Reddit has announced updates to its Robots Exclusion Protocol (robots.txt file), which regulates automated web bot access to websites. Traditionally used to allow search engines to index site content, the protocol now faces challenges with AI-driven scraping for model training, often without proper attribution.
In addition to the revised robots.txt file, Reddit will enforce rate limits and blocks on unidentified bots and crawlers. According to multiple sources, these measures apply to entities not complying with Reddit's Public Content Policy or lacking formal agreements with the platform. The changes are aimed at deterring AI companies from using Reddit content to train large language models without permission.
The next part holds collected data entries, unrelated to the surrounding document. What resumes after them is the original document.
-- ==== Sys2Proof/Certificates/Slice0/Obligations.lean ====
section
/-! DEFINITION. The statements for the provers, each with the rule of spec/ it states or rests on. -/

open Sys2Proof Sys2Proof.Machine

/-- Decoding the encoding of a well-formed instruction gives the instruction back. Rests on spec/30_encoding.md sections
1 and 3, spec/10_state.md section 6. -/
def Obligations.DecodeOfEncodedInstruction : Prop :=
  ∀ i : Instr, i.wf → decode (encode i) = .ok i

/-- Bytes that decode are the encoding of what they decode to, and that is well-formed. Rests on spec/30_encoding.md
sections 1 and 3, spec/10_state.md section 6. -/
def Obligations.EncodeOfDecodedBytes : Prop :=
  ∀ (bytes : List Byte) (i : Instr), decode bytes = .ok i → i.wf ∧ encode i = bytes

/-- Every pair of copper words is a MOVE, a WAIT or a SKIP, chosen by the low bits, with the fields of the formats.
States R91, R92, R93, R94. -/
def Obligations.CopperWordsDecodeByTheirLowBits : Prop :=
  ∀ b3 b2 b1 b0 : Byte,
    let w1 : Word := b3 ++ b2
    let w2 : Word := b1 ++ b0
    decode [b3, b2, b1, b0] = .ok
      (if w1.getLsbD 0 = false then .move (w1.extractLsb' 9 7) (w1 &&& 0x01FE) w2
       else if w2.getLsbD 0 = false then .wait b3 (b2 &&& 0xFE) (b1.getLsbD 7) (b1.extractLsb' 0 7) (b0 &&& 0xFE)
       else .skip b3 (b2 &&& 0xFE) (b1.getLsbD 7) (b1.extractLsb' 0 7) (b0 &&& 0xFE))
    ∧ copperTarget b3 (b2 &&& 0xFE) = w1 &&& 0xFFFE
    ∧ copperMask (b1.extractLsb' 0 7) (b0 &&& 0xFE) = 0x8000 ||| (w2 &&& 0x7FFE)

/-- The fixed slot map: which consumer owns which colclock, and that all other colclocks have no owner. States R98. -/
def Obligations.FixedSlotMapHasOneOwnerPerColclock : Prop :=
  (∀ s : State, fixedSlot s =
      if s.beam.hpos.toNat / 2 < 256 then decodeSlot (BitVec.ofNat 8 (s.beam.hpos.toNat / 2)) else none)
    ∧ (∀ k : Fin 4, decodeSlot (#v[0xE2, 0x01, 0x03, 0x05][k]) = some (refreshRow k) ∧ ownerOf (refreshRow k) = .refresh)
    ∧ (∀ k : Fin 3, decodeSlot (#v[0x07, 0x09, 0x0B][k]) = some (diskRow k) ∧ ownerOf (diskRow k) = .disk)
    ∧ (∀ n : Fin 4, decodeSlot (BitVec.ofNat 8 (0x0D + 2 * n.val)) = some (audioRow n) ∧ ownerOf (audioRow n) = .audio)
    ∧ (∀ (n : Fin 8) (k : Fin 2),
        decodeSlot (BitVec.ofNat 8 (0x15 + 4 * n.val + 2 * k.val)) = some (spriteRow n k) ∧ ownerOf (spriteRow n k) = .sprite)
    ∧ (∀ cc : Byte, cc ≠ 0xE2 → (cc.toNat % 2 = 0 ∨ 0x33 < cc.toNat) → decodeSlot cc = none)

/-- Words written out bit by bit from the spec's formats decode to the instructions they stand for. Rests on
spec/30_encoding.md section 1, spec/30_encoding.md section 3, spec/10_state.md section 6. -/
def Obligations.WordsWrittenOutFromTheSpecDecode : Prop :=
  decode [0x01, 0x80, 0x0F, 0x00] = .ok (.move 0 0x0180 0x0F00)
    ∧ decode [0x50, 0x21, 0xFF, 0xFE] = .ok (.wait 0x50 0x20 true 0x7F 0xFE)
    ∧ decode [0x50, 0x21, 0xFF, 0xFF] = .ok (.skip 0x50 0x20 true 0x7F 0xFE)
    ∧ decode [0x2C, 0x07, 0x0F, 0x80] = .ok (.wait 0x2C 0x06 false 0x0F 0x80)
    ∧ decode [0xE2] = .ok .slotRefresh0 ∧ decode [0x09] = .ok .slotDisk1
    ∧ decode [0x0F] = .ok .slotAud1 ∧ decode [0x1B] = .ok .slotSpr1W1
    ∧ decode [0x10, 0x02] = .ok (.bltArea 1 0 false true)
    ∧ decode [0x00, 0x0E] = .ok (.bltFillInclusive 0 0 true true)
    ∧ decode [0x00, 0x12] = .ok (.bltFillExclusive 0 0 false false true)
    ∧ decode [0x00, 0x18] = .ok (.bltFillExclusive 0 0 true false false)
    ∧ decode [0x30, 0x4D] = .ok (.bltLine 3 0 true false false true true false)
    ∧ decode [0x35] = .error (.noFixedSlot 0x35) ∧ decode [1, 2, 3] = .error (.badLength 3)

/-- A tick whose slot goes to the copper's second fetch executes the instruction the two words decode to. Rests on
spec/43_copper.md section 2, spec/40_arbiter.md sections 1 and 2. -/
def Obligations.StepRunsTheFetchedCopperInstruction : Prop :=
  ∀ (s s0 : State) (wants : Bool) (i : Instr), tickCall s = some (wants, s0) → s0.isArbTick →
    granted (slotEntry s0) = .copper → (slotEntry s0).cop.st = .readInst → (slotEntry s0).cop.haveIr1 →
    dmaInRange (slotEntry s0) (slotEntry s0).cop.pc → ptrFits (slotEntry s0).cop.pc 2 →
    decode (bytesOfWord (slotEntry s0).cop.ir1
      ++ Mem.readBytes (slotEntry s0).mem (dmaAddr (slotEntry s0) (slotEntry s0).cop.pc) 2) = .ok i →
    let e := slotEntry s0
    let w := Mem.readWord e.mem (dmaAddr e e.cop.pc)
    let d := grant .copper e.cop.pc w
      { e with cop := { e.cop with pc := e.cop.pc + 2, ir2 := w, haveIr1 := false } }
    step s = andThen (exec i d) fun u => .next (finishTick wants s0 u)

/-- A tick at a colclock whose fixed-slot consumer is granted the bus executes that colclock's row. Rests on
spec/40_arbiter.md sections 1, 2 and 4, spec/30_encoding.md section 3. -/
def Obligations.StepRunsTheSlotRowOfTheColclock : Prop :=
  ∀ (s s0 : State) (wants : Bool) (i : Instr), tickCall s = some (wants, s0) → s0.isArbTick →
    s0.beam.hpos.toNat / 2 < 256 → decode [BitVec.ofNat 8 (s0.beam.hpos.toNat / 2)] = .ok i →
    granted (slotEntry s0) = ownerOf i →
    step s = andThen (exec i (slotEntry s0)) fun u => .next (finishTick wants s0 u)

/-- A tick whose slot goes to a running blitter executes the row its control word decodes to. Rests on
spec/42_blitter.md sections 1 and 2, spec/40_arbiter.md sections 2 and 4. -/
def Obligations.StepRunsTheBlitterModeOfItsControlWord : Prop :=
  ∀ (s s0 : State) (wants : Bool) (i : Instr), tickCall s = some (wants, s0) → s0.isArbTick →
    granted (slotEntry s0) = .blitter → (slotEntry s0).blt.st = .running →
    decode (bytesOfWord (slotEntry s0).blt.con1) = .ok i →
    ∃ c : Copper, copperTurn (slotEntry s0) = .next { slotEntry s0 with cop := c } ∧
      step s = andThen (exec i { slotEntry s0 with cop := c }) fun u => .next (finishTick wants s0 u)

/-- A step is the host's next call, or a tick when none is queued, and the CPU's program counter changes nothing. Rests
on spec/40_arbiter.md section 1, spec/20_memory.md section 6. -/
def Obligations.StepMakesTheNextHostCall : Prop :=
  (∀ s : State, s.host = [] → step s = tick false s)
    ∧ (∀ (s : State) (op : HostOp) (rest : List HostOp), s.host = op :: rest → step s = hostCall op { s with host := rest })
    ∧ (∀ (s : State) (wants : Bool) (pc pc' : Long) (rest : List HostOp),
        step { s with host := .tick wants pc :: rest } = step { s with host := .tick wants pc' :: rest })

/-- A MOVE below the threshold halts the copper; else a standing skip mark is used up, or the register write is made.
States R246, R247, R370. -/
def Obligations.MoveIsProtectedThenSkippedThenWritten : Prop :=
  (∀ (unused : BitVec 7) (off data : Word) (s : State), moveOffsetOk off →
      off.toNat < (if s.cop.con.getLsbD 1 then s.cfg.copProtectDanger else s.cfg.copProtectSafe).toNat →
      exec (.move unused off data) s = .next { s with cop := { s.cop with st := .halted, skipNext := false } })
    ∧ (∀ (unused : BitVec 7) (off data : Word) (s : State), moveOffsetOk off →
      (if s.cop.con.getLsbD 1 then s.cfg.copProtectDanger else s.cfg.copProtectSafe).toNat ≤ off.toNat →
      (s.cop.skipNext → exec (.move unused off data) s = .next { s with cop := { s.cop with skipNext := false } })
      ∧ (s.cop.skipNext = false → exec (.move unused off data) s = regWrite off data s))
    ∧ (∀ s : State, (copperAbort s).cop.st = .halted ∧ (fieldStart (copperAbort s)).cop.st = .vblank)
    ∧ (∀ (s : State) (v : Word), ∃ t, regWriteReg .copjmp1 v (copperAbort s) = .next t ∧ t.cop.st = .jmpDelay1)
    ∧ Config.default.copProtectDanger = 0x40 ∧ Config.default.copProtectSafe = 0x80
    ∧ regAt Config.default 0x02E = some .copcon
    ∧ (∀ (unused : BitVec 7) (data : Word) (s : State), s.cfg = Config.default →
        exec (.move unused 0x02E data) s = .next { s with cop := { s.cop with st := .halted, skipNext := false } })

/-- Every MOVE completes while the blitter is stopped; memory, beam, CIAs and the program counter are untouched. Rests
on spec/43_copper.md section 3, spec/20_memory.md section 3. -/
def Obligations.MoveCompletesWhileTheBlitterIsStopped : Prop :=
  ∀ (unused : BitVec 7) (off data : Word) (s : State), s.blt.st = .stopped → s.blt.busy = false →
    ∃ t, exec (.move unused off data) s = .next t ∧ SameMem s t
      ∧ t = { s with
          dmacon := t.dmacon, irq := t.irq, bpl := t.bpl, color := t.color, spr := t.spr, blt := t.blt, cop := t.cop
          aud := t.aud, adkcon := t.adkcon, dsk := t.dsk, drives := t.drives, out := t.out }
      ∧ t.cop.pc = s.cop.pc ∧ t.cop.ir1 = s.cop.ir1 ∧ t.cop.ir2 = s.cop.ir2

/-- A fetched WAIT or SKIP clears the skip mark and goes to need_free_cycle; the next turn goes to wait or skip. States
R248. -/
def Obligations.WaitAndSkipUseOneUnclaimedTurn : Prop :=
  ∀ (vp hp : Byte) (bfd : Bool) (ve : BitVec 7) (he : Byte) (s : State),
    (s.cop.st = .readInst →
      exec (.wait vp hp bfd ve he) s = .next { s with cop := { s.cop with skipNext := false, st := .needFreeCycle } }
      ∧ exec (.skip vp hp bfd ve he) s = .next { s with cop := { s.cop with skipNext := false, st := .needFreeCycle } })
    ∧ (s.cop.st = .needFreeCycle →
      exec (.wait vp hp bfd ve he) s = .next { s with cop := { s.cop with st := .wait } }
      ∧ exec (.skip vp hp bfd ve he) s = .next { s with cop := { s.cop with st := .skip } })

/-- The comparison: masked beam, one colclock ahead, against masked target, and the blitter unless overridden. States
R249. -/
def Obligations.WaitAndSkipCompareTheBeamWithTheTarget : Prop :=
  ∀ (vp hp : Byte) (bfd : Bool) (ve : BitVec 7) (he : Byte) (s : State),
    let target : Word := (vp ++ hp) &&& 0xFFFE
    let mask : Word := 0x8000 ||| (((0#1 ++ ve) ++ he) &&& 0x7FFE)
    let cur : Word := BitVec.ofNat 16 (256 * (s.beam.vpos.toNat % 256) + (s.beam.hpos.toNat / 2 + 1) % 256)
    let met : Bool := decide ((target &&& mask).toNat ≤ (cur &&& mask).toNat) && (bfd || !s.blt.busy)
    (s.cop.st = .wait →
      exec (.wait vp hp bfd ve he) s = .next (if met then { s with cop := { s.cop with st := .readInst } } else s))
    ∧ (s.cop.st = .skip →
      exec (.skip vp hp bfd ve he) s =
        .next { s with cop := { s.cop with skipNext := s.cop.skipNext || met, st := .readInst } })

/-- Within a line and with a full mask, once the WAIT comparison holds it holds for the rest of the line. Rests on R254,
spec/43_copper.md section 6. -/
def Obligations.FullMaskWaitStaysMetToTheLineEnd : Prop :=
  ∀ (vp hp : Byte) (s s' : State), s.cop.st = .wait → s'.cop.st = .wait → s.beam.vpos = s'.beam.vpos →
    s.beam.hpos.toNat / 2 ≤ s'.beam.hpos.toNat / 2 → s'.beam.hpos.toNat / 2 < 255 →
    exec (.wait vp hp true 0x7F 0xFE) s = .next { s with cop := { s.cop with st := .readInst } } →
    exec (.wait vp hp true 0x7F 0xFE) s' = .next { s' with cop := { s'.cop with st := .readInst } }

/-- The customary end of a list, the words 0xFFFF 0xFFFE, is a WAIT that never resolves within a default line. Rests on
R250, R95, spec/93_implementation_defined.md U16. -/
def Obligations.EndOfListWaitNeverResolves : Prop :=
  decode [0xFF, 0xFF, 0xFF, 0xFE] = .ok (.wait 0xFF 0xFE true 0x7F 0xFE)
    ∧ ∀ s : State, s.cop.st = .wait → s.beam.hpos.toNat / 2 ≤ 0xE2 → exec (.wait 0xFF 0xFE true 0x7F 0xFE) s = .next s

/-- One turn of the copper, state by state, with the enable test first. States R242. -/
def Obligations.CopperTurnFollowsItsState : Prop :=
  ∀ s : State,
    let cond := copperCond (s.cop.ir1.extractLsb' 8 8) (s.cop.ir1.extractLsb' 0 8 &&& 0xFE) (s.cop.ir2.getLsbD 15)
      (s.cop.ir2.extractLsb' 8 7) (s.cop.ir2.extractLsb' 0 8 &&& 0xFE) s
    (s.dmaOn 7 = false → copperTurn s = .next s)
    ∧ (s.dmaOn 7 →
      (s.cop.st = .halted → copperTurn s = .next s)
      ∧ (s.cop.st = .vblank → copperTurn s =
          copperFetch { s with cop := { s.cop with pc := s.cop.lc1, haveIr1 := false, skipNext := false, st := .readInst } })
      ∧ (s.cop.st = .readInst → copperTurn s = copperFetch s)
      ∧ (s.cop.st = .needFreeCycle → copperTurn s =
          .next { s with cop := { s.cop with st := if s.cop.ir2.getLsbD 0 then .skip else .wait } })
      ∧ (s.cop.st = .wait → copperTurn s = .next (if cond then { s with cop := { s.cop with st := .readInst } } else s))
      ∧ (s.cop.st = .skip → copperTurn s =
          .next { s with cop := { s.cop with skipNext := s.cop.skipNext || cond, st := .readInst } })
      ∧ (s.cop.st = .jmpDelay1 → copperTurn s = .next { s with cop := { s.cop with st := .jmpDelay2 } })
      ∧ (s.cop.st = .jmpDelay2 → copperTurn s = .next { s with cop := { s.cop with
          pc := if s.cop.jmpTarget then s.cop.lc2 else s.cop.lc1, haveIr1 := false, st := .readInst } }))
Despite these updates, AI crawlers could potentially disregard Reddit's directives, as highlighted by recent incidents.
Recently, Wired uncovered that AI-powered startup Perplexity continued scraping Reddit content despite being blocked in the robots.txt file. Perplexity's CEO argued that robots.txt isn't legally binding, raising questions about the effectiveness of such protocols in regulating AI scraping practices.
Reddit's updates will exempt authorised partners like Google, with whom Reddit has a substantial agreement allowing AI model training on its data. This move signals Reddit's stance on controlling access to its content for AI training purposes, emphasising compliance with its policies to safeguard user interests.
These developments align with Reddit's recent policy updates, underscoring its efforts to manage and regulate data access and use by commercial entities and partners.